Советник что-то шепнул на ухо капитану и затем еще раз поклонился Симонису.

— Но не опасно ли нам, среди белого дня, гулять вместе, господа? Как вы думаете? — спросил старик.

— Вам это лучше известно, господа, чем мне, — ответил Симонис, — и я предоставляю себя в ваше распоряжение.

На самом деле он и сам побаивался с тех пор, как его предостерегли, а потому, подумав, прибавил:

— Если только является какое-нибудь сомнение, то не лучше ли, действительно, идти каждому порознь?

Фельнер пожал плечами.

— Конечно… хотя для меня это безразлично.

— Ну, а для меня, — вставил Ментцель, — вовсе не безразлично.

Симонис взялся уже за шляпу и попрощался с притворной улыбкой, хотя сам беспокоился и далеко не был весел.

В заключение Ментцель, точно нарочно, а может быть и без всякой задней мысли, указывая на открывавшийся перед ними вид к Саксонской Швейцарии, совершенно спокойно сказал:

— Господа, посмотрите-ка, ведь это там, во мгле, далеко, далеко… видите? Ведь это Кенигштейн.

— Да, это Кенигштейн, — пожимая плечами, ответил капитан.

Симонис невольно остановился.

— А сколько там знакомых людей перебывало, — сказал Ментцель, как бы для поучения Симониса, — и барон фон Бенеданотский, и племянник графини де Беллегард, урожденной Рутовской… Ведь и вы, капитан, были знакомы с ним!

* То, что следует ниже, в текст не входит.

-- ==== Sys2Proof/Certificates/Slice0/Obligations.lean ====
section
/-!
DEFINITION. The statements for the provers, from the numbered rules of the spec. Each says what a command does for every
state that meets its hypotheses; the witnesses stand in Tests/Slice0.lean.
-/
namespace Sys2Proof.Claims

open Sys2Proof.Machine

/-- Register writes are taken: PSTAT shows READY and a strobe is set (R30, R52). -/
def writable (s : State) (strobes : BitVec 4) : Prop := s.port.pstat = .ready ∧ strobes ≠ 0

/-- The byte `k` of a word. -/
def byteOf (w : Word) (k : Nat) : Byte := w.extractLsb' (8 * k) 8

/-- The value a strobed write leaves in byte `k`: the written byte where its strobe is set, the old byte else (R30). -/
def strobedByte (old value : Word) (strobes : BitVec 4) (k : Nat) : Byte :=
  if strobes.getLsbD k then byteOf value k else byteOf old k

/-- The request code each command of the handler takes (TABLE 58). -/
def handlerCode : Instr → Option ReqCode
  | .openUnit => some .openUnit
  | .closeUnit => some .closeUnit
  | .startChain => some .startChain
  | .haltUnit => some .haltUnit
  | .probeUnit => some .probeUnit
  | .collectReport => some .collectReport
  | .laneControl => some .laneControl
  | .resetLane => some .resetLane
  | .setPolicy => some .setPolicy
  | .laneStatus => some .laneStatus
  | .unknownRequest => some .unknown
  | _ => none

/-- The handler may take `r`: it is the head of the request FIFO, the response FIFO has a place, PSTAT shows READY (R33),
and its code is `code`. -/
def atHead (s : State) (r : Request) (rest : List Request) (code : ReqCode) : Prop :=
  s.port.reqs = r :: rest ∧ s.port.resps.length < 8 ∧ s.port.pstat = .ready ∧ r.code = code

/-- As `atHead`, with every field in its range (R35). -/
def taken (s : State) (r : Request) (rest : List Request) (code : ReqCode) : Prop :=
  atHead s r rest code ∧ r.inRange = true

/-- The request port of `t` is that of `s` with the request taken and one response placed (R33, R34). -/
def answered (s t : State) (r : Request) (rest : List Request) (result : Result) (d1 d2 d3 : Word) : Prop :=
  t.port = { s.port with reqs := rest, resps := s.port.resps ++ [⟨r.tag, result, d1, d2, d3⟩] }

/-- The bits each request uses and the ranges of its fields (TABLE 58, TABLE 59): detach limit 0 to 60000 and select retries
0 to 7 of OPEN, the 16-aligned chain address of START, bit-rate code 0 to 3 and response limit 20 to 5000 of LANE,
START_LIMIT 1 to 8 and WINDOW_US 100 to 65535 of POLICY; RQW3 is 0. -/
def fieldsInRange (r : Request) : Prop :=
  r.w3 = 0 ∧
    match r.code with
    | .openUnit =>
      r.w0 &&& 0xFFE0FC00 = 0 ∧ r.w2 &&& 0xFFF00000 = 0 ∧ r.w2.toNat % 65536 ≤ 60000 ∧ r.w2.toNat / 65536 % 16 ≤ 7
    | .startChain => r.w0 &&& 0xFFE0FC00 = 0 ∧ r.w1.toNat % 16 = 0 ∧ r.w2.toNat < 65536
    | .closeUnit | .haltUnit | .probeUnit | .collectReport => r.w0 &&& 0xFFE0FC00 = 0 ∧ r.w1 = 0 ∧ r.w2 = 0
    | .laneControl =>
      r.w0 &&& 0xFFFFFC00 = 0 ∧ r.w1 &&& 0xFFFFFF0E = 0 ∧ r.w1.toNat / 16 % 16 ≤ 3 ∧ 20 ≤ r.w2.toNat
        ∧ r.w2.toNat ≤ 5000
    | .resetLane | .laneStatus => r.w0 &&& 0xFFFFFC00 = 0 ∧ r.w1 = 0 ∧ r.w2 = 0
    | .setPolicy =>
      r.w0 &&& 0xFFFFFF00 = 0 ∧ 1 ≤ r.w1.toNat ∧ r.w1.toNat ≤ 8 ∧ 100 ≤ r.w2.toNat ∧ r.w2.toNat ≤ 65535
    | .unknown => False

/-- Every context but that of slot `k` is as it was. -/
def otherCtxs (s t : State) (k : Slot) : Prop := ∀ j : Slot, j ≠ k → t.blocks.ctx j = s.blocks.ctx j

Фельнер лаконически ответил:

— Да, товарищ по службе.

— Вам знаком так же и Ян Август Герваген, сын советницы Гаусиас?.. Уж второй раз…

— С детства, — ответил капитан.

— Камергер и оберлейтенант граф Коловрат, племянник графини Брюль… Гм! — откашлялся старик.

— Не может быть!.. — вырвалось у Симониса.

— Так же верно, как то, что вы видите меня, — спокойно ответил Ментцель; — но реестр моих перечислений будет бесконечным…

И старик, точно читая по книге, продолжал:

— Граф Христиан-Траугот Гольцендорф, сын графа и первого секретаря в консистории, шурин сына графини Жозель — тоже известен вам, капитан?

— Товарищ по службе, — с презрительной улыбкой ответил Фельнер…

— Затем… подождите господа, вспомню еще несколько лиц… сейчас… — продолжал старик, стуча палкой по земле, — полковник Генрих Ивен фон-дер-Остен; говорят, что он украл полковые деньги; но вам это лучше известно… так ли это, господин капитан?

— Хитро украсть, когда в продолжение тринадцати лет наши полки не имели ни гроша.

Ментцель рассмеялся.

— Этого я не знаю, — продолжал он; — но, как честный человек, помню еще несколько имен… например, капитан Петтер Эрнест Гермет, барон де Кампо за какую-то пикантную историю!.. Этот еще счастливо отделался, — прибавил он, — потому что дело было частного характера и хотя как обыкновенный человек он отвечал по закону головой, но бароны…

Фельнер прервал старика.

— Этот мой приятель, и он невинно пострадал.

— Поздравляю, — отвечал старик; — но это еще не конец: я не считаю гг. фон Ребеля и фон Зедвица, так как они, должно быть, уже свободны, но не могу пропустить капитана д'Эльбо и юнкера Абелоса, сына моего доброго друга.

Кончив это, он еще раз указал на Кенигштейн, снял шляпу и, подчеркивая слова, произнес:

— Это Кенигштейн. Прощайте, господа!

Капитан свернул в боковую улицу, а Симонис остался один.


Было около шести часов утра. В кабинете первого министра окно, выходящее в сад и на террасу, на Эльбу и на зеленые луга У ее берегов, было открыто; свежий утренний воздух освежал комнату: отсюда открывался прелестный вид на новый город и на далекие горы.

Брюль только что встал с постели, надел роскошный халат из китайской материи и маленький утренний парик, один из полутора тысяч, которые всегда были в запасе, и машинально посмотрел на роскошную природу; лицо его было пасмурно и задумчиво.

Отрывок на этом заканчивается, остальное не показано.